From Mindfulness Bliss and Beyond by Ajahn Brahm
Page 192
The Landmarks of All Jhānas
“From the moment of entering a jhāna, one will have
no control. One will be unable to give orders as one
normally does. When the will that is controlling vanishes, then the “I will” that fashions one’s concept of future also disappears. Since the concept of time ceases in jhāna, the very question “What should I do next?” cannot arise. One cannot even decide when to come out. It is this absolute absence of will, and of its offspring, time, that gives the
jhānas their timeless stability and allows them to last sometimes for many blissful hours.

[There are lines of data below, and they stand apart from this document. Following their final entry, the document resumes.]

/-- What withFetchWord places, the next step runs (the model's own convention, notes/assumptions/15.md and 16.md): a command
code on the port, a sequencer state in SEQ, a packet as the answer of a poll, an event word as a poll's response. -/
def Obligations.PlacedWordRuns : Prop :=
  (∀ (s : State) (k : Nat), k < 4 →
    step (s.withFetchWord 2 k) =
      mapNext State.advance (exec (decodeCmd (BitVec.ofNat 2 k)) (s.withFetchWord 2 k).takeResponse)) ∧
  (∀ (s : State) (k : Nat) (i : Instr), k < 6 → decodeTableWord 3 k = some i →
    step (s.withFetchWord 3 k) = mapNext State.advance (exec i (s.withFetchWord 3 k).takeResponse)) ∧
  (∀ (s : State) (p : Packet), p ≠ s.prev →
    ∃ t, step (s.withFetchWord 56 p.toPkt.toNat) = .next t ∧ t.prev = p ∧ t.response = some p.event.word) ∧
  (∀ (s : State) (e : NormalizedEvent),
    ∃ t, step (s.withFetchWord 32 e.word.toNat) = .next t ∧ t.response = some e.word)
end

Because of the perfect one-pointedness and fixed
attention, one loses the faculty of perspective within jhāna. Comprehension relies on comparison—relating this to that, here to there, now with then. In jhāna, all that is perceived is an unmoving, enveloping, nondual bliss that allows no space for the arising of perspective. It is like that puzzle where one is shown a photograph of a well-known object from an unusual angle, and one has to guess what it is. It is very difficult to identify some objects without looking at them from different angles. When perspective is removed, so is comprehension. Thus in jhāna not only is there no sense of time but also there is no comprehension of what is going on. At the time, one will not even know which jhāna one is in. All one knows is great bliss, unmoving, unchanging, for unknown lengths of time.

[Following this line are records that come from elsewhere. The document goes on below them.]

/-- A SEQ code that decodes is the code of a state, and decodes to the operation that state selects (R14, R57). -/
theorem eq_code_of_decodeSeq {c : BitVec 3} {i : Instr} (h : decodeSeq c = .ok i) :
    ∃ q : Seq, c = q.code ∧ i = q.instr := by
  unfold decodeSeq at h
  split at h
  case isTrue hc => exact ⟨.idle, hc, (Except.ok.inj h).symm⟩
  split at h
  case isTrue hc => exact ⟨.drain1, hc, (Except.ok.inj h).symm⟩
  split at h
  case isTrue hc => exact ⟨.awaitStart, hc, (Except.ok.inj h).symm⟩
  split at h
  case isTrue hc => exact ⟨.awaitEnd, hc, (Except.ok.inj h).symm⟩
  split at h
  case isTrue hc => exact ⟨.drain2, hc, (Except.ok.inj h).symm⟩
  split at h
  case isTrue hc => exact ⟨.done, hc, (Except.ok.inj h).symm⟩
  cases h

/-- The operation that SEQ selects has the code of SEQ (R57). -/
theorem encode_seq_instr (prev : Packet) (q : Seq) :
    encode prev q.instr = .seq q.code ∧ q.instr.wellFormed prev = true := by
  cases q <;> exact ⟨rfl, rfl⟩

/-- A packet is the code of its class, and its class is well formed: the tests before its own have not taken it (R49). -/
theorem encode_classify (prev p : Packet) :
    encode prev (classify prev p) = .pkt p.toPkt ∧ (classify prev p).wellFormed prev = true := by
  obtain rfl | ⟨hp, hs | ⟨hs, hm⟩ | ⟨hs, hm, he⟩ | hnone⟩ := classify_cases prev p
  · rw [classify_self]
    exact ⟨rfl, rfl⟩
  · rw [classify_startRow hp hs]
    simp [encode, Instr.wellFormed, notDuplicate, startPacket_of_startRow hs, hp]
  · rw [classify_moveRow hp hs hm]
    simp [encode, Instr.wellFormed, notDuplicate, movePacket_of_moveRow hm, hp]
  · rw [classify_endRow hp hs hm he]
    simp [encode, Instr.wellFormed, notDuplicate, endPacket_of_endRow he, hp]
  · rw [classify_noRow hp hnone]
    simp [encode, Instr.wellFormed, notDuplicate, hnone, hp]

/-! The statements about the encodings. -/

/-- Settles O2: the classes are tested in order, so a well-formed class is the one that takes its own packet; the fields of
a packet and of a word come back out of their places. -/
theorem decodeOfEncode : Obligations.DecodeOfEncode := by
  intro prev i hwf
  cases i with
  | cmdNone | readEvent | awaitClick | cmdRsvd | busRegsel | busRead7 | pollFrame | dupFilter | decode | pack
  | seqIdle | seqDrain1 | seqAwaitStart | seqAwaitEnd | seqDrain2 | seqDone => rfl
  | pktDup => simp [encode, decode]
  | evStart g x y =>
    have hp : startPacket g x y ≠ prev := by simpa [Instr.wellFormed, notDuplicate] using hwf
    simp [encode, decode, classify_startRow hp]
  | evMove g x y =>
    have hp : movePacket g x y ≠ prev := by simpa [Instr.wellFormed, notDuplicate] using hwf
    simp [encode, decode, classify_moveRow hp]
  | evEnd g x y =>
    have hp : endPacket g x y ≠ prev := by simpa [Instr.wellFormed, notDuplicate] using hwf
    simp [encode, decode, classify_endRow hp]
  | evNone p =>
    obtain ⟨hp, hnone⟩ : p ≠ prev ∧ noRow p = true := by simpa [Instr.wellFormed, notDuplicate] using hwf
    simp [encode, decode, classify_noRow hp hnone]
  | evwNone => exact decode_encode_shape prev .noEvent
  | evwStart x y => exact decode_encode_shape prev (.startAt x y)
  | evwMove x y => exact decode_encode_shape prev (.moveAt x y)
  | evwEnd x y => exact decode_encode_shape prev (.endAt x y)

/-- Settles O3, format by format. -/
theorem encodeOfDecode : Obligations.EncodeOfDecode := by
  intro prev c i h
  cases c with
  | cmd c =>
    obtain rfl := Except.ok.inj h
    exact encode_decodeCmd prev c
  | busWrite data =>
    simp only [decode] at h
    split at h
    case isTrue hdata =>
      obtain rfl := Except.ok.inj h
      exact ⟨congrArg Code.busWrite hdata.symm, rfl⟩
    case isFalse => cases h
  | busRead n =>
    simp only [decode] at h
    split at h
    case isTrue hlength =>
      obtain rfl := Except.ok.inj h
      exact ⟨congrArg Code.busRead hlength.symm, rfl⟩
    case isFalse => cases h
  | stage k =>
    obtain rfl := Except.ok.inj h
    cases k <;> exact ⟨rfl, rfl⟩
  | pkt w =>
    obtain rfl := Except.ok.inj h
    simpa using encode_classify prev (Packet.ofPkt w)
  | evw w =>
    obtain ⟨e, rfl, rfl⟩ := eq_word_of_decodeEventWord h
    exact ⟨encode_shape prev e, wellFormed_shape prev e⟩
  | seq c =>
    obtain ⟨q, rfl, rfl⟩ := eq_code_of_decodeSeq h
    exact encode_seq_instr prev q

Even though there is no comprehension within any jhāna, one is certainly not in a trance. One’s mindfulness is greatly increased to a level of sharpness that is truly incredible. One is immensely aware. Only mindfulness doesn’t move. It is frozen. And the stillness of the superpower mindfulness, the perfect one-pointedness of awareness, makes the
jhāna experience completely different from anything one has known before. This is not unconsciousness. It is nondual consciousness. All it can know is one thing, and that is timeless bliss that doesn’t move.
Afterward, when one has emerged from the jhāna, such
consummate one-pointedness of consciousness falls apart. With the weakening of one-pointedness, perspective reemerges, and the mind has the ability to move again. The mind has regained the space needed to compare and comprehend. Ordinary consciousness has returned.

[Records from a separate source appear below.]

-- ==== Sys2Proof/Machine/BitClassifier.lean ====
section
/-! DEFINITION. Edge classification (40_bit_classifier.md): ALIGN and SCAN_BIT. -/

namespace Sys2Proof.Machine

/-- What ALIGN computes with the edge input (R403). -/
def State.align (s : State) : EdgeRead State :=
  (s.edge.skipInactive s.inact).bind fun _ c => .ok s.startAttempt c

/-- ALIGN: the initial alignment (R403). -/
def execAlign (s : State) : Host.Outcome State Fault Refusal := settle s s.align

/-- SCAN_BIT step 2: `rising <- r`, and `frame_start <- r` on the first bit (R404, R413). -/
def State.leadingEdge (s : State) (r : Sample) : State :=
  { s with rising := r, frameStart := if s.bitIdx = 0 then r else s.frameStart }

/-- SCAN_BIT step 3, the telemetry branch: capture opens at `r` with the level there as entry 0 (R404, R452). -/
def State.openCapture (s : State) (level : Level) (r : Sample) : State :=
  { s with
    tlmStart := r
    tlmLog := [{ level := level, t := r }]
    tlmK := 0
    tlmJ := 0
    tlmData := 0x00000
    fsm := Fsm.tlmRecord }

/-- SCAN_BIT step 6, the bit's error test for a pulse of width `w` that fell at `f`: short, or, when not short and not the last
bit, late. A short pulse makes no lookahead (R404, R602, D15). -/
def State.bitError (s : State) (w : Nat) (f : Sample) (c : EdgeInput) : EdgeRead Bool :=
  if isShort s.spb w then .ok true c
  else if s.bitIdx.toNat < 15 then c.peek.bind fun n c => .ok (isLate s.spb (n.toNat - f.toNat)) c
  else .ok false c

/-- The position of a command-bit marker, `r + floor(w / 2)` (R409). -/
def markerPos (r : Sample) (w : Nat) : Sample := BitVec.ofNat 64 (r.toNat + w / 2)

/-- SCAN_BIT steps 7 and 8: the bit's marker, then the abort, or the bit accumulated and the next iteration (R404, R411,
R603). -/
def State.closeBit (s : State) (r : Sample) (w : Nat) (err : Bool) : State :=
  let i := s.bitIdx.toNat
  let bit := isOne s.spb w
  let s := s.emit (.marker (markerClass err (15 - i) bit) (markerPos r w))
  if err then { s with fsm := Fsm.emitAbort }
  else if i = 15 then { s with word := setBit s.word (15 - i) bit, fsm := Fsm.emitCmd }
  else { s with word := setBit s.word (15 - i) bit, bitIdx := s.bitIdx + 1 }

/-- What SCAN_BIT computes with the edge input, in the source's step order (R404, R608). -/
def State.scanBit (s : State) : EdgeRead State :=
  (s.edge.skipInactive s.inact).bind fun _ c =>
    let r := c.curPos
    let edge := s.leadingEdge r
    if inTlmWindow s.sampleRate (r.toNat - s.lastEnd.toNat) then .ok (edge.openCapture c.curLevel r) c
    else c.advance.bind fun f c =>
      let w := f.toNat - r.toNat
      (edge.bitError w f c).bind fun err c => .ok (edge.closeBit r w err) c

/-- SCAN_BIT: read one command bit, or hand over to telemetry capture (R404). -/
def execScanBit (s : State) : Host.Outcome State Fault Refusal := settle s s.scanBit

end Sys2Proof.Machine
end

Having just emerged from a jhāna, it is the usual practice to look back at what has happened and review the jhāna experience. The jhānas are such powerful events that they leave an indelible record in one’s memory store. In fact, one will never forget them as long as one lives. They are easy to recall with perfect retention. One comprehends the details of what happened in the jhāna, and one knows which of the jhānas it was. Moreover, data obtained from reviewing a jhāna form the basis of the insight that leads to Another strange quality that distinguishes jhāna from all other experience is that within jhāna, all the five senses are totally shut down. One cannot see, hear, smell, taste, or feel touch. One cannot hear a crow cawing or a person coughing. Even if there were a thunderclap nearby, it wouldn’t be heard in a jhāna. If someone tapped you on the shoulder, or picked you up and let you down, in jhāna you cannot know this. The mind in jhāna is so completely cut off from these five senses that they cannot break in…”
There are other teachers who have less strict definitions of jhana. One guiding question I ask is, who is it that benefits from a more lax definition of jhana?